Picture this. You are visiting with Grandma (socially distanced, of course). Right there beside you is the glass bowl of Werther’s Originals, Lemon Drops, and Starlight Mints. What may seem like the usual candy favored by your parents or grandparents could now possibly be used to help scientists and researchers during this pandemic. Plus, I know some of us don’t like to admit it, but Werther’s Originals are delicious, you know it, I know it… come on.
THE Ohio State University scientists (as an OU graduate, I hated writing that) are testing a possible tool that could be used to detect cases of coronavirus. What is that tool, you may ask? It’s hard candy. Researchers investigate if somebody in the medical community can use candies to screen patients to lose taste or smell. Who would’ve thought candy would be a key player in such crazy times as the Coronavirus Pandemic!
The National Institute of Health recently gave Ohio State’s research team $300,000 to find straightforward strategies to identify people who may be infected with the virus, mainly asymptomatic people. 86% of people who have tested positive for Covid reported a loss of smell. Other symptoms vary among cases, but the loss of smell remains the most consistent.
So what is an easy-to-deploy strategy that can detect a loss of smell along with taste? Well, Project co-leader Christopher Simmons, an associate professor of food science and technology at OSU, believes that tasting and smelling hard candies is the answer, or at least will help. Eight different flavors of hard candies will be used in this testing, and all will be the same color. We don’t know the exact flavors, but we know they will be specifically chosen for this test. Still, we can assume something along the lines of Cinnamon Hard Candy Disks, which are sure to get your senses moving.

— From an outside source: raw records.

theorem sum_mapIdx_succ (bs : List Byte) :
    (bs.mapIdx (fun (i : Nat) (b : Byte) => b.toNat * 256 ^ (i + 1))).sum =
      256 * (bs.mapIdx (fun (i : Nat) (b : Byte) => b.toNat * 256 ^ i)).sum := by
  rw [List.mapIdx_eq_zipIdx_map, List.mapIdx_eq_zipIdx_map, ← List.sum_map_mul_left]
  exact congrArg (fun f => (bs.zipIdx.map f).sum) (funext fun p => by simp only [pow_succ]; ring)

/-- The signature as a number, first byte least significant (spec R252). -/
theorem sigWord_eq (bs : List Byte) :
    sigWord bs = BitVec.ofNat 32 (bs.mapIdx (fun (i : Nat) (b : Byte) => b.toNat * 256 ^ i)).sum := by
  induction bs with
  | nil => rfl
  | cons b bs ih =>
    rw [sigWord, ih, List.mapIdx_cons, List.sum_cons, sum_mapIdx_succ]
    apply BitVec.eq_of_toNat_eq
    simp [Nat.shiftLeft_eq]
    omega

/-! ### The outcomes of a session's command, as the statements write them -/

section
variable {s : State} {c : Cmd}

/-- A failure of the command at SEQ_IDX (spec R277). -/
theorem failWith_eq_afterFail (h : s.blk.current = some c) (reason : FailReason) (x : FailCtx) :
    s.failWith reason x = s.afterFail reason c x.off x.exp x.act := by
  have hirq : s.blk.IRQ_STAT ||| 0x20#8 ||| 0x08#8 = s.blk.IRQ_STAT ||| 0x28#8 := BitVec.or_assoc ..
  have hblk : s.blk.fail reason x = (s.afterFail reason c x.off x.exp x.act).blk := by
    simp only [State.afterFail, ← hirq, Block.fail, h, Option.map_some, Option.getD_some]
    rfl
  exact congrArg (fun b => { s with blk := b }) hblk

theorem noteSignature_eq_noted (c : Cmd) (body : List Byte) (s : State) :
    s.mapBlk (Block.noteSignature c body) = s.noted c body := by
  cases c with
  | readSignature => exact congrArg (fun w => { s with blk := { s.blk with SIG_READ := w } }) (sigWord_eq body)
  | _ => rfl

@[simp] theorem noted_SEQ_IDX (c : Cmd) (body : List Byte) (s : State) : (s.noted c body).blk.SEQ_IDX = s.blk.SEQ_IDX := by
  cases c <;> rfl

@[simp] theorem noted_SEQ_LEN (c : Cmd) (body : List Byte) (s : State) : (s.noted c body).blk.SEQ_LEN = s.blk.SEQ_LEN := by
  cases c <;> rfl

@[simp] theorem noted_Q (c : Cmd) (body : List Byte) (s : State) : (s.noted c body).blk.Q = s.blk.Q := by cases c <;> rfl

@[simp] theorem noted_RB (c : Cmd) (body : List Byte) (s : State) : (s.noted c body).blk.RB = s.blk.RB := by cases c <;> rfl

theorem finish_eq_afterLast {n : Nat} {surplus : List Byte} (h : s.blk.RB.drop n = surplus) (c : Cmd) :
    (s.mapBlk (Block.consume n)).mapBlk (Block.finish c) = s.afterLast c surplus := by
  subst h
  cases c <;> rfl

theorem moveOn_eq_movedOn {n : Nat} {surplus : List Byte} (h : s.blk.RB.drop n = surplus) (c : Cmd) :
    (s.mapBlk (Block.consume n)).mapBlk (Block.moveOn c) = s.movedOn c surplus := by
  subst h
  cases c <;> rfl

theorem begin_emitTx_eq_afterIssue (h : s.nextAnswer = true) (c : Cmd) :
    (s.mapBlk (Block.begin c)).emitTx (s.frameOf c) = s.afterIssue c := by
  have hans : (s.mapBlk (Block.begin c)).nextAnswer = true := h
  rw [State.emitTx, hans]
  rfl

/-- Nothing is checked before the response is complete (spec R245). -/
theorem respond_of_short {go : State → State} (h : s.blk.RB.length < s.respLenOf c) : s.respond c go = s := if_pos h

/-- The bytes of a complete response are validated, whatever follows them in RB (spec R245). -/
theorem respond_of_complete {go : State → State} {r rest : List Byte} (hrb : s.blk.RB = r ++ rest)
    (hlen : r.length = s.respLenOf c) : s.respond c go = s.validate c r go := by
  have hle : ¬ s.blk.RB.length < s.respLenOf c := by rw [hrb, ← hlen, List.length_append]; omega
  rw [State.respond, if_neg hle, hrb, ← hlen, List.take_left]

theorem validate_of_markerFault {go : State → State} {r : List Byte} {x : FailCtx}
    (h : markerFault s.cfg.WP c.kind r = some x) : s.validate c r go = s.failWith .protocolDesync x := by
  simp only [State.validate, h]

/-- A well-marked response that its compare finds wrong (spec R246). -/
theorem validate_of_mismatch {go : State → State} {body : List Byte} {f : FailReason × FailCtx}
    (hbody : bodyLen s.blk.SIG_LEN.toNat c = body.length)
    (hcmp : (s.noted c body).blk.compareFault c body = some f) :
    s.validate c (responseOf s.cfg.WP c.kind body) go = (s.noted c body).failWith f.1 f.2 := by
  simp only [State.validate, markerFault_responseOf, bodyOf_responseOf _ hbody, noteSignature_eq_noted, hcmp]

/-- A good response is consumed and completes its command (spec R246, R250). -/
theorem validate_of_match {go : State → State} {body : List Byte} (hbody : bodyLen s.blk.SIG_LEN.toNat c = body.length)
    (hcmp : (s.noted c body).blk.compareFault c body = none) :
    s.validate c (responseOf s.cfg.WP c.kind body) go =
      ((s.noted c body).mapBlk (Block.consume (responseOf s.cfg.WP c.kind body).length)).completeOk c go := by
  simp only [State.validate, markerFault_responseOf, bodyOf_responseOf _ hbody, noteSignature_eq_noted, hcmp]

/-- The body expected of a command has the length of its response's body (spec R117). -/
theorem bodyLen_of_expects {e : List Byte} (h : s.expects c e) : bodyLen s.blk.SIG_LEN.toNat c = e.length := by
  cases c with
  | readPage mk a n => exact h.1.symm
  | readSignature => rw [show e = _ from h]; simp [bodyLen]
  | _ => rw [show e = [] from h]; rfl

/-- The compare is the search for the first difference from the body expected (spec R248, R251, R252). -/
theorem compareFault_of_expects {e : List Byte} (h : s.expects c e) (body : List Byte) :
    (s.noted c body).blk.compareFault c body = (firstDiff 0 e body).map (fun x => (mismatchOf c, x)) := by
  cases c with
  | readPage mk a n =>
    obtain ⟨-, mk', a', hq⟩ := h
    have hdata : s.blk.verifiedData = e := by rw [Block.verifiedData, hq]; rfl
    rw [← hdata]
    rfl
  | readSignature => rw [show e = _ from h]; rfl
  | _ => rw [show e = [] from h]; rfl

theorem respLenOf_eq_length {body : List Byte} (h : bodyLen s.blk.SIG_LEN.toNat c = body.length) :
    s.respLenOf c = (responseOf s.cfg.WP c.kind body).length := by
  rw [responseOf_length, State.respLenOf, respLen, h]

section
variable {go : State → State} {e body surplus : List Byte}

/-- A wrong leading marker fails the command at offset 0 (spec R246, D25). -/
theorem respond_of_wrong_lead (hcur : s.blk.current = some c) {x : Byte} {r rest : List Byte}
    (hrb : s.blk.RB = x :: r ++ rest) (hlen : (x :: r).length = s.respLenOf c) (hen : s.cfg.WP.LEAD_EN.get c.kind = true)
    (hne : x ≠ s.cfg.WP.LEAD.get c.kind) :
    s.respond c go = s.afterFail .protocolDesync c 0 (s.cfg.WP.LEAD.get c.kind) x := by
  rw [respond_of_complete hrb hlen, validate_of_markerFault (markerFault_lead r hen hne), failWith_eq_afterFail hcur]

/-- A wrong trailing marker, the leading one being right, fails the command at the last offset (spec R246). -/
theorem respond_of_wrong_trail (hcur : s.blk.current = some c) {x : Byte} {r rest : List Byte}
    (hrb : s.blk.RB = r ++ x :: rest) (hlen : r.length + 1 = s.respLenOf c)
    (hlead : s.cfg.WP.LEAD_EN.get c.kind = true → s.blk.RB.head? = some (s.cfg.WP.LEAD.get c.kind))
    (hen : s.cfg.WP.TRAIL_EN.get c.kind = true) (hne : x ≠ s.cfg.WP.TRAIL.get c.kind) :
    s.respond c go =
      s.afterFail .protocolDesync c (BitVec.ofNat 32 (s.respLenOf c - 1)) (s.cfg.WP.TRAIL.get c.kind) x := by
  have hhead : s.blk.RB.head? = (r ++ [x]).head? := by rw [hrb]; cases r <;> rfl
  have hrb' : s.blk.RB = (r ++ [x]) ++ rest := by rw [hrb, List.append_assoc]; rfl
  rw [respond_of_complete hrb' (by rw [List.length_append, List.length_singleton, hlen]),
    validate_of_markerFault (markerFault_trail (fun h => hhead ▸ hlead h) hen hne), failWith_eq_afterFail hcur, ← hlen,
    Nat.add_sub_cancel]

/-- The first wrong byte of a body fails the command (spec R251, R252). -/
theorem respond_of_wrong_body (hcur : s.blk.current = some c) (hexp : s.expects c e) (hlen : body.length = e.length)
    (hrb : s.blk.RB = responseOf s.cfg.WP c.kind body ++ surplus) {i : Nat} {u v : Byte} (hu : e[i]? = some u)
    (hv : body[i]? = some v) (hne : v ≠ u) (hpre : body.take i = e.take i) :
    s.respond c go = (s.noted c body).afterFail (mismatchOf c) c (BitVec.ofNat 32 i) u v := by
  have hbody : bodyLen s.blk.SIG_LEN.toNat c = body.length := by rw [bodyLen_of_expects hexp, hlen]
  have hcmp := compareFault_of_expects hexp body
  rw [firstDiff_eq_some 0 hu hv hne hpre, Nat.zero_add] at hcmp
  have hcur' : (s.noted c body).blk.current = some c := by
    simpa [Block.current] using hcur
  rw [respond_of_complete hrb (respLenOf_eq_length hbody).symm, validate_of_mismatch hbody hcmp,
    failWith_eq_afterFail hcur']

Researchers will follow two thousand eight hundred people for 90 days, and each participant will be asked to sniff and eat a piece of hard candy (not such a bad gig, where do I sign up?). They will then be able to log what they taste and smell into an app. According to Simmons, tasting and smelling these candies will allow a robust assessment of the two routes' function: the nose and back of the throat. When participants are recording their results, they will identify the flavor of the candy and the intensity. Participants who report a sudden drop in intensity will immediately be told to quarantine and get a Covid-19 test.
Simmons believes this project to be ideal since people will want to do it. Everyone loves candy, and during such tough and crazy times, maybe we do need a little more sweetness in our lives. Hopefully, this testing plays out nicely, and candy can come to help save the day.